Having heard good things about Miracle on Regent Street, when I fancied a bit of lightweight reading around Christmas this seemed like a good choice. Sadly, it soon became apparent that I should have gone for something else.

The main problem with the novel is the character of Evie. She drove me mad. She is utterly pathetic, but I couldn’t even find any sympathy for her. Who would put up with their colleagues calling them the wrong name for two years? I get mispronunciations of my name quite frequently, but I correct them – mine isn’t an easy name, and anyway mispronunciations are understandable. It’s hardly the same as being called Sarah when your name is Evie.

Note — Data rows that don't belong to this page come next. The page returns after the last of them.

-- ==== Sys2Proof/Machine/Kernel.lean ====
section
/-!
DEFINITION. The life of a kernel (R122 to R124): loading, stopping, saving at a PHINT and restoring (R104 to R109, R141,
R491), cancellation and forced saves (R110, R111), hangs (R113), the end; and the semaphore unit and the ring (R130,
R162).
-/
namespace Sys2Proof.Machine

/-! ## Gangs -/

def Gang.own (k : Gang) : Own := { ctx := k.ctx, region := k.region.toNat, node := k.node, gen := k.gen, attempt := k.attempt }
/-- The gang's leader (R104). -/
def Gang.leader (k : Gang) : Nat := k.cores.headD 0

/-- Increments for a semaphore that software may still see: those the hub holds. -/
def SemInc.fromHub (q : SemInc) : Bool := q.src == .hub

/-- A gang leaves its cores and is no more. Gives the footprints that it still holds: the ephemeral ones of accesses in
flight end here (R174, R410). -/
def takeGang (g : Nat) : W (List Nat) := do
  let s ← get
  releaseFps ((s.fpsOfGang g).filter s.ephemeral)
  modify (fun s => (s.freeGang g).dropGang g)
  return (s.fpsOfGang g).filter (fun i => !s.ephemeral i)

/-- The kernel has ended: its card reaches DONE. -/
def endKernel (g : Nat) : W Unit := do
  match (← get).gang g with
  | none => pure ()
  | some k =>
    releaseFps (← takeGang g)
    finishHub k.card
    decide_

/-- The attempt has failed: its record goes to the card's node or region, then the footprints are released. -/
def failGang (g : Nat) (rec_ : Cause) : W Unit := do
  match (← get).gang g with
  | none => pure ()
  | some k =>
    let ids ← takeGang g
    failHub k.card rec_ ids
    decide_

/-- The kernel is CANCELLED: its ranges are reported, its footprints released, its card ends CANCELLED (R111, R409). -/
def cancelGang (g : Nat) : W Unit := do
  match (← get).gang g with
  | none => pure ()
  | some k =>
    let s ← get
    let ids ← takeGang g
    match s.hubCard k.card with
    | none => releaseFps ids
    | some h =>
      modify (fun s => s.dropHub k.card)
      match h.node with
      | some r => cancelNode r ids false; settleGraph r.ctx r.graph
      | none =>
        releaseFps ids
        writeRecord (hubPath h.ctx) (s.hubOwn h) 7 0 h.card 7 0
    modify (fun s => s.settleCtx k.ctx)
    decide_

/-! ## Loading (R122, R123, R283) -/

/-- The text and window ranges of a kernel. -/
def Gang.ranges (k : Gang) : List Range :=
  rangeOf false .r k.textVa (k.textVa + 4 * k.textLen - 1 : Nat) ++
    (if k.winLen = 0 then [] else rangeOf false .r k.winVa (k.winVa + k.winLen - 1 : Nat))

/-- Words and bytes as sparse stores. -/
def textOf (b : List Byte) : List (Nat × Word32) :=
  ((List.range (b.length / 4)).map (fun i => (i, (BitVec.ofNat 32 (leNat ((b.drop (4 * i)).take 4)) : Word32)))).filter (fun p => p.2 != 0)
def storeOf (b : List Byte) : Bytes := ((List.range b.length).map (fun i => (i, b.getD i 0))).filter (fun p => p.2 != 0)

/-- KLAUNCH: the card's extra footprint is entered (R263), and the steward cores read the text and the window of gang
`arg 0` under footprints of mode R. -/
def klaunch : W Unit := do
  let g ← arg 0
  let s ← get
  match s.gang g with
  | none => stall
  | some k =>
    match s.hubCard k.card with
    | none => stall
    | some h =>
      waitFor (k.state == .loading && !h.moved && h.fault.isNone && k.causes.isEmpty && (s.ctx k.ctx).serves)
      startHub k.card
      if !((← get).hubCard k.card).any (fun h => h.entered && h.fault.isNone) then return
      match ← enterFps (.owner (.gang g)) (.gang g) k.ctx k.region.toNat k.ranges true with
      | .waiting => pure ()
      | .bad (c, d) => faultHub k.card c d
      | .entered ids =>
        modify (fun s => s.onGang g (fun k => { k with fps := ids }))
        let bad := fun (e : Bad) => (modify (fun s => s.onGang g (fun k => { k with causes := [k.own.cause 10 k.leader e.1 e.2] })) : W Unit)
        match ← hubRead k.ctx k.textVa (4 * k.textLen) .text with
        | .error e => bad e
        | .ok t =>
          match ← hubRead k.ctx k.winVa k.winLen with
          | .error e => bad e
          | .ok w =>
            modify (fun s => (s.onGang g (fun k => { k with text := textOf t, win := storeOf w })).onHub k.card (fun h => { h with moved := true }))
def execKlaunch (s : State) : Host.Outcome State Fault Refusal := event klaunch s

/-- What the CSRs of a core tell of its kernel, and the text and window. -/
def Core.seatFor (k : Core) (q : Gang) (g rank : Nat) : Core :=
  { k with gang := some g, mode := .running, lastCtx := q.ctx, region := q.region, node := q.node, gen := q.gen, gangSize := BitVec.ofNat 8 q.size,
           gangRank := BitVec.ofNat 8 rank, attempt := q.attempt, text := q.text, textLen := q.textLen, win := q.win, winLen := q.winLen,
           preq := q.preq, dbgEn := q.dbg.1.getLsbD 0, dbgLat := q.dbg.1.getLsbD 1, mon := false, entry := none, held := false, forced := false,
           dbgvec := q.dbg.2, causes := [], stopReq := false }

/-- An engine at the start of a kernel: R123 names everything it holds but FSTAT. -/
def EngineSt.launch (t : EngineSt) : EngineSt := { fstat := t.fstat }

/-- The launch state (R123, R212, R235). -/
def Core.launch (k : Core) : Core :=
  { k with engS := k.engS.launch, engA := k.engA.launch, engM := k.engM.launch, engV := k.engV.launch, engX := k.engX.launch,
           sem := Vector.replicate 16 0, semWaits := [], semIncs := [], semSeen := Vector.replicate 16 0, ftLog := [], fifo := Vector.replicate 8 [], iq := Vector.replicate 8 [],
           oq := Vector.replicate 4 [], iqWant := Vector.replicate 8 0, streams := Vector.replicate 16 none, rings := Vector.replicate 8 none,
           unfold := none, stepq := [], stage := none, chain := {}, msel := 0, z := k.z.map (fun t => { t with steps := 0 }), vcfg := 0, seed := 0, step := 0, idx := 0,
           cards := [], ticket := 0, claims := [], descRead := none, cardRead := none, rsigs := [], phint := none, repSeen := 0, repFloor := 0 }

/-- The start of a kernel is an acquire at package scope (R330): its cores see what multicasts that are DONE have written. -/
def Core.startAcquire (k : Core) (done : Nat) : Core := { k with repAcq := done }

/-- The gang's node is RUNNING, its image gone. -/
def nodeRuns (k : Gang) : W Unit := do
  match ((← get).hubCard k.card).bind (·.node) with
  | some r => onNode r (fun n => { n with state := if n.state = .dispatched then .running else n.state, sv := false })
  | none => pure ()

/-- KERNEL_LOAD_COMPLETE: gang `arg 0` enters RUNNING, or fails, or stops before its first word. -/
def kernelLoadComplete : W Unit := do
  let g ← arg 0
  let s ← get
  match s.gang g with
  | none => stall
  | some k =>
    waitFor (k.state == .loading && (s.ctx k.ctx).serves)
    match s.hubCard k.card with
    | none => stall
    | some h =>
      if k.cancel then cancelGang g
      else
        match k.causes, h.fault with
        | r :: _, _ => failGang g r
        | [], some (c, d) => failGang g (k.own.cause 7 0 c d)
        | [], none =>
          waitFor h.moved
          releaseFps k.fps
          modify (fun s => s.onGang g (fun k => { k with state := .running, fps := [] }))
          for r in List.range k.cores.length do
            modify (fun s => s.onCore (k.cores.getD r 0) (fun c => (c.launch.seatFor k g r).startAcquire s.repDone))
          nodeRuns k
def execKernelLoadComplete (s : State) : Host.Outcome State Fault Refusal := event kernelLoadComplete s

/-! ## PHINT (R105, R111, R153) -/

/-- The bitmaps after the PHINT at `pc`. -/
def Core.liveAt (k : Core) (pc : BitVec 17) : Live := { a := k.word (pc.toNat + 1), b := k.word (pc.toNat + 2) }

/-- A gang's state changes from RUNNING. -/
def State.toSaving (s : State) (c : Nat) : State :=
  match (s.core c).gang with
  | some g => s.onGang g (fun k => { k with state := if k.state = .running then .saving else k.state })
  | none => s

/-- Whether the gang of a core is being cancelled. -/
def State.cancelling (s : State) (c : Nat) : Bool := (((s.core c).gang.bind s.gang).map (·.cancel)).getD false

/-- PHINT: a rendezvous. With PREQ clear all engines pass it and its bitmaps; with PREQ set the core stays and saves; in
a CANCEL_PENDING node it stops. -/
def phintBody : W Flow := do
  notInMonitor
  let t ← getE
  putE { t with atSync := true }
  let s ← get
  let c := s.cur.core
  let k := s.core c
  waitFor (!k.stopReq && engines.all (fun e => (k.eng e).atSync))
  let l := k.liveAt t.pc
  putC { k with phint := some (l.a, l.b) }
  if s.cancelling c then
    modC (fun k => { k.stopAll with mode := .stopping, stopReq := true })
    stall
  else if k.preq then
    -- R120, R122: a gang in the monitor begins no save
    waitFor (!((k.gang.bind s.gang).any (fun g => g.state == .monitor)))
    modC (fun k => { k with mode := .saving })
    modify (fun s => s.toSaving c)
    stall
  else
    rendezvous 3
    return .seq 3
def execPhint (s : State) : Host.Outcome State Fault Refusal := runWord false phintBody s
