-- ==== Sys2Proof/Machine/StackKernel.lean ====
section
/-!
DEFINITION. Stack kernels (R355 to R373): the dispatcher's checks and the launch, the choice of runs, the channel-engine
word with its F, A and W slots, faults and publication, pre-emption, and the end of a launch.
-/
namespace Sys2Proof.Machine

/-! ## A launch (R357, R359) -/

def Launch.ec (l : Launch) : Nat := 16 * 2 ^ l.csz
/-- Sectors per pass. -/
def Launch.spp (l : Launch) : Nat := 2 ^ l.ps
/-- Bytes of a working-copy element. -/
def elemWo (ofmt : Nat) : Nat := if ofmt = 0 then 0 else if ofmt ≤ 2 then 2 else 1
def Launch.ce (l : Launch) (j : Nat) : Nat := l.ces.getD j 0

def State.ce (s : State) (g : Nat) : Ce := (lookup g s.ces).getD {}
def State.setCe (s : State) (g : Nat) (c : Ce) : State := { s with ces := assign g c s.ces }
def State.onLaunch (s : State) (id : Nat) (f : Launch → Launch) : State :=
  { s with launches := s.launches.map (fun l => if l.1 = id then (id, f l.2) else l) }

/-- A record of a launch's owner: nothing of it names a node. -/
def launchOwn (ctx : BitVec 8) (region : Nat) : Own := { ctx := ctx, region := region }

/-! ## The dispatcher (R356) -/

/-- A check that can refuse a launch. -/
abbrev Check := ExceptT Bad W
def refuse {α : Type} (c : BitVec 8) (d : BitVec 64) : Check α := ExceptT.mk (pure (.error (c, d)))
def tryRead {α : Type} (x : W (Except Bad α)) : Check α := ExceptT.mk x

/-- What the dispatcher takes from a bucket header or a parameter block. -/
structure LaunchParam where
  hdr : Nat
  csz : Nat
  ofmt : Nat
  elems : Nat
  area : Nat
  step : BitVec 64
  vtgt : Nat
  seed : BitVec 64
  whistle : BitVec 32
  level : Nat
  region : Nat
  ces : List Nat
  fps : List Nat
  deriving DecidableEq, Repr, Inhabited

/-- A field of a parameter block that must be zero is not, or a field read is out of its limits (R357). -/
def paramBad (v : Nat) : Bool :=
  let f := fieldOf v
  f 0 5 0 != 0 || f 0 11 9 != 0 || f 0 63 16 != 0 || f 8 63 32 != 0 || f 0x10 63 56 != 0 || f 0x20 63 56 != 0 || f 0x30 63 0 != 0 ||
  f 0x38 63 12 != 0 || decide (5 < f 0 8 6) || decide (6 < f 0 15 12) || f 8 31 0 == 0 || f 0x10 55 0 % (64 * 2 ^ f 0 8 6) != 0

/-- The parameter block at `a`. -/
def readParam (ctx : BitVec 8) (a : BitVec 64) (level region : Nat) : Check LaunchParam := do
  if a.extractLsb' 0 6 ≠ 0 then refuse cALIGN a
  let v := leNat (← tryRead (hubRead ctx a.toNat 64))
  if paramBad v then refuse cILLEGAL a
  let f := fieldOf v
  let area := f 0x10 55 0
  let ec := 16 * 2 ^ f 0 8 6
  let n := (f 8 31 0 + ec - 1) / ec
  walkTurn [.hub] ctx area (4 * ec * n)
  let ls ← tryRead (leavesOf ctx (4 * ec * n / 0x10000 + 2) area (area + 4 * ec * n))
  let stack := (ls.map (·.frame / stackSpan)).headD 0
  match ls.find? (fun l => l.kind != 0 || !l.w || decide (12 * stackSpan ≤ l.frame) || l.frame / stackSpan != stack) with
  | some l => refuse cPROT (word64 (Nat.max area l.vbase))
  | none => pure ()
  return { hdr := a.toNat, csz := f 0 8 6, ofmt := f 0 15 12, elems := f 8 31 0, area := area, step := BitVec.ofNat 64 (f 0x18 63 0),
           vtgt := f 0x20 55 0, seed := BitVec.ofNat 64 (f 0x28 63 0), whistle := BitVec.ofNat 32 (f 0x38 31 0), level := level, region := region,
           ces := (List.range n).map (fun j => ceAt (paIn ls (area + 4 * ec * j))), fps := [] }

/-- The words of a program pass R78. -/
def programOk (ws : List (BitVec 64)) : Bool :=
  decide (ws.length ≤ 512) && ws.all (fun w => (decodeCe w).any CeWord.wf) && ws.any (fun w => w.getLsbD 63)

/-- Reads and checks the image at a handle. DEDUCED (notes/assumptions/57.md). -/
def readImage (ctx : BitVec 8) (src : LaunchSrc) (h : BitVec 64) (p : LaunchParam) : Check Launch := do
  if h.extractLsb' 0 6 ≠ 0 then refuse cALIGN h
  let v := leNat (← tryRead (hubRead ctx h.toNat 128 .text))
  let f := fieldOf v
  let nw := f 0 9 0
  let ps := f 0 11 10
  let planes := (List.range 6).map (fun k => BitVec.ofNat 64 (f (8 + 8 * k) 63 0))
  let side := BitVec.ofNat 64 (f 0x38 63 0)
  let mx := p.ofmt == 5 || p.ofmt == 6
  let ec := 16 * 2 ^ p.csz
  if f 0 15 12 ≠ 0 || f 0 63 25 ≠ 0 || (!mx && side ≠ 0) || nw = 0 || 512 < nw || ps = 3 || nw ≤ f 0 24 16 ||
      planes.any (fun q => q.extractLsb' 0 16 != 0) then refuse cILLEGAL h
  let b ← tryRead (hubRead ctx (h.toNat + 0x80) (8 * nw) .text)
  let ws := (List.range nw).map (fun i => BitVec.ofNat 64 (leNat ((b.drop (8 * i)).take 8)))
  if !programOk ws || 2 ^ p.csz < 2 ^ ps then refuse cILLEGAL h
  if p.ofmt ≠ 0 && (p.vtgt % 64 ≠ 0 || elemWo p.ofmt * ec % 64 ≠ 0) then refuse cILLEGAL h
  if mx && side.toNat % (ec / 32) ≠ 0 then refuse cILLEGAL h
  return { ctx := ctx, src := src, handle := h, hdr := p.hdr, ps := ps, ls := f 0 24 16, planes := planes, side := side,
           consts := (List.range 16).map (fun i => BitVec.ofNat 32 (f (0x40 + 4 * i) 31 0)), words := ws, csz := p.csz, ofmt := p.ofmt,
           elems := p.elems, area := p.area, step := p.step, vtgt := p.vtgt, seed := p.seed, whistle := p.whistle, level := p.level,
           region := p.region, ces := p.ces, todo := List.range p.ces.length }
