-- ==== Sys2Proof/Machine/Device.lean ====
section
/-!
DEFINITION. The device: power and reset (R473, R475), verification, self-test and training (R477 to R480), throttles and
the thermal trip (R28, R485), attestation (R483), and the commands of the management mailbox (R481, R482, R489).
-/
namespace Sys2Proof.Machine

/-! ## Power and reset -/

/-- What a reset leaves when nothing but the device's own cells is kept (R478, R479); the model's own fields go on. DESIGN CHOICE (notes/assumptions/9.md). DEDUCED (notes/assumptions/10.md). -/
def State.cold (s : State) (d : DState) : State :=
  { State.reset with
    cur := s.cur, agenda := s.agenda, ticks := s.ticks, freeCtr := s.freeCtr, dstate := d, cfgNext := s.cfgNext,
    banks := s.banks, bank := s.bank, bankNew := s.bankNew, arbRec := s.arbRec, arbFw := s.arbFw, hostMem := s.hostMem }

/-- POWER_GOOD: `arg 0` has a bit for each CXL port that trains at power-up. DEDUCED (notes/assumptions/78.md). -/
def powerGood : W Unit := do
  let m ← arg 0
  let s ← get
  waitFor (s.dstate == .off)
  set { s.cold .verify with cxl := BitVec.ofNat 4 m }
def execPowerGood (s : State) : Host.Outcome State Fault Refusal := event powerGood s

/-- POWER_LOSS. -/
def powerLoss : W Unit := do
  let s ← get
  waitFor (s.dstate != .off)
  set (s.cold .off)
def execPowerLoss (s : State) : Host.Outcome State Fault Refusal := event powerLoss s

/-- A record of KIND 4, 5, 7, 8 or 9: the unit's number, then detail. DEDUCED (notes/assumptions/70.md). -/
def State.unitScore (s : State) (kind : BitVec 8) (unit detail : Nat) : State := s.addScore kind 0 (unit % 2 ^ 16 + 2 ^ 16 * (detail % 2 ^ 176))

/-! ## The configuration record and the firmware (R476 to R478) -/

/-- Bytes of a record without and with its signature. -/
def recordLen : Nat := 0x400
def signedLen : Nat := 0x400 + 29792

/-- A record read from its bytes. DEDUCED (notes/assumptions/75.md). -/
def parseConfig (b : List Byte) : ConfigRec :=
  let v := leNat (b.take recordLen)
  { version := fieldOf v 0 15 0, serial := BitVec.ofNat 64 (fieldOf v 8 63 0)
    coredis := vecFrom 4 (fun j => BitVec.ofNat 32 (fieldOf v (0x10 + 4 * j) 31 0))
    chret := vecFrom 12 (fun s => BitVec.ofNat 32 (fieldOf v (0x360 + 4 * s) 31 0)), raw := b }

/-- The limits of Table 19.2, the reserved bits among them. DESIGN CHOICE (notes/assumptions/88.md). -/
def ConfigRec.limits (c : ConfigRec) (least : Nat) : Bool :=
  let v := leNat (c.raw.take recordLen)
  decide (c.raw.length = signedLen) && decide (least ≤ c.version) && fieldOf v 0 63 16 == 0 && c.serial == Config.serial &&
  c.coredis.toList.all (fun d => d.extractLsb' 26 6 == 0 && ((List.range 26).filter (fun i => d.getLsbD i)).length == 2) &&
  (List.range 104).all (fun b =>
    let p := (List.range 4).map (fun i => fieldOf v (0x20 + 8 * b + i) 7 0)
    let q := (List.range 4).map (fun i => fieldOf v (0x20 + 8 * b + 4 + i) 7 0)
    (p ++ q).all (fun x => decide (x < 132)) && decide p.Nodup && decide q.Nodup) &&
  (List.range 14).all (fun i => fieldOf v (0x390 + 8 * i) 63 0 == 0)

/-- R477 and R479 on a record. -/
def State.recordOk (s : State) (c : ConfigRec) : Bool := Config.signed c.raw && c.limits s.arbRec.count
/-- R478 and R479 on a bank. -/
def State.bankOk (s : State) (b : Bank) : Bool := Config.signed b.image && decide (s.arbFw.count ≤ (Config.firmwareVersion b.image).toNat)

/-- The bank not in use. -/
def State.otherBank (s : State) : Fin 2 := 1 - s.bank
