/-! ## A's scratchpad, streams and rings (R182 to R203) -/

/-- An access of `n` bytes to the scratchpad is in range and aligned, and no X job and no store that has still to land is in
its way. -/
def State.spadOk (s : State) (a : BitVec 64) (n : Nat) (mode : FpMode) : Bool :=
  decide (a.toNat + n ≤ Config.spadBytes) && a.toNat % n == 0 && !s.me.blocked [{ sp := true, lo := a.toNat, len := n, mode := mode }] &&
  !s.landing s.cur.core .A true a.toNat n
/-- The next place in the scoreboard is taken. -/
def State.seqTaken (s : State) : State := s.onMe (fun k => { k with sbNext := k.sbNext + 1 })
/-- A stream slot or a ring is set. -/
def State.setStream (s : State) (n : BitVec 4) (t : Option Stream) : State := s.onMe (fun k => { k with streams := k.streams.set n.toFin t, descRead := none })
def State.setRing (s : State) (n : BitVec 3) (r : Option SpRing) : State := s.onMe (fun k => { k with rings := k.rings.set n.toFin r })
/-- Every store of A has landed. -/
def State.aHasLanded (s : State) : Bool := !s.landing s.cur.core .A true 0 Config.spadBytes
/-- The descriptor that register `a` points to, when its 64 bytes lie in the scratchpad (R187), or the one that the word has
read already (R188); and the word keeps it. -/
def State.descOf (s : State) (a : BitVec 5) : Option (BitVec 64 × StreamDesc) :=
  let x := s.rA a
  if x.p then none
  else match s.me.descRead with
    | some r => some r
    | none =>
      if decide (x.v.toNat + 64 ≤ Config.spadBytes) && x.v.toNat % 64 == 0 && s.aHasLanded then
        some (x.v, parseDesc (leNat (s.me.spad.slice x.v.toNat 64)))
      else none
def State.descKept (s : State) (r : BitVec 64 × StreamDesc) : State := s.onMe (fun k => { k with descRead := some r })
/-- The 64 bytes of the unfold descriptor that register `a` points to (R256). -/
def State.unfoldBytes (s : State) (a : BitVec 5) : Option Nat :=
  let x := s.rA a
  if !x.p && decide (x.v.toNat + 64 ≤ Config.spadBytes) && x.v.toNat % 64 == 0 && s.aHasLanded then
    some (leNat (s.me.spad.slice x.v.toNat 64))
  else none
/-- A stream's queue is dropped, or found empty, by UNBIND and REBIND (R192). -/
def State.quiets (s : State) (d : StreamDesc) : State :=
  if d.isIn then s.onMe (fun k => { k with iq := k.iq.set d.inq.toFin [] }) else s

/-! ## What an operation leaves -/

/-- The state after an operation that always completes, such as the writing of a record that the device keeps (R490). -/
def State.does (s : State) (m : W Unit) : State :=
  match m s with
  | .ok _ t => t
  | .error _ _ => s

/-! ## Releases and acquires (R326 to R333) -/

/-- Where the word at hand began among the core's accesses: what came earlier is what its release waits for (R328). -/
def State.mark (s : State) : Nat := s.unit.mark.getD s.me.sbNext
/-- The place is noted. -/
def State.marks (s : State) : State :=
  match s.unit.mark with
  | some _ => s
  | none => s.seqTaken.onUnit (fun t => { t with mark := some s.me.sbNext })
/-- The core's writes to memory and its releases up to the mark are complete. -/
def State.settledTo (s : State) : Bool := s.flights.all (fun f => !(f.core == s.cur.core && !f.sp && (f.rel || f.mode.writes) && decide (f.seq ≤ s.mark)))
/-- The remote cards accepted up to the mark are DONE (R327). -/
def State.remoteDone (s : State) : Bool := s.me.cards.all (fun x => !(x.live && x.card.isRemote && decide (x.seq ≤ s.mark)))
/-- The core's dirty sectors are in memory. -/
def State.cleaned (s : State) : State := s.does (writeBackAll (fun d => d.owner == some s.cur.core))
/-- An acquire of the core, and one of S at die scope or wider (R330, R333). -/
def State.acquires (s : State) : State := s.onMe (fun k => { k with repAcq := Nat.max k.repAcq s.repDone })
def State.acquiresS (s : State) : State := s.acquires.onMe (fun k => { k with repFloor := Nat.max k.repFloor k.repSeen })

Then there’s the romance. When a handsome American comes into the store, he thinks Evie is her super-fashionable and cool colleague Carly – at the time Evie is wearing a designer blouse like Carly. Evie doesn’t correct him. The whole thing descends into farce, with Evie even pretending she lives at Carly’s address. She is so happy to have met this perfect man, yet it doesn’t bother her that he calls her Carly, nor does it occur to her that there can’t be a future for them as long as he doesn’t know who she is. Of course this is a chick-lit romance novel, which allows for some unrealistic situations and a bit of fairytale romance, but there has to be some reality in it, something believable. Evie’s antics just make no sense.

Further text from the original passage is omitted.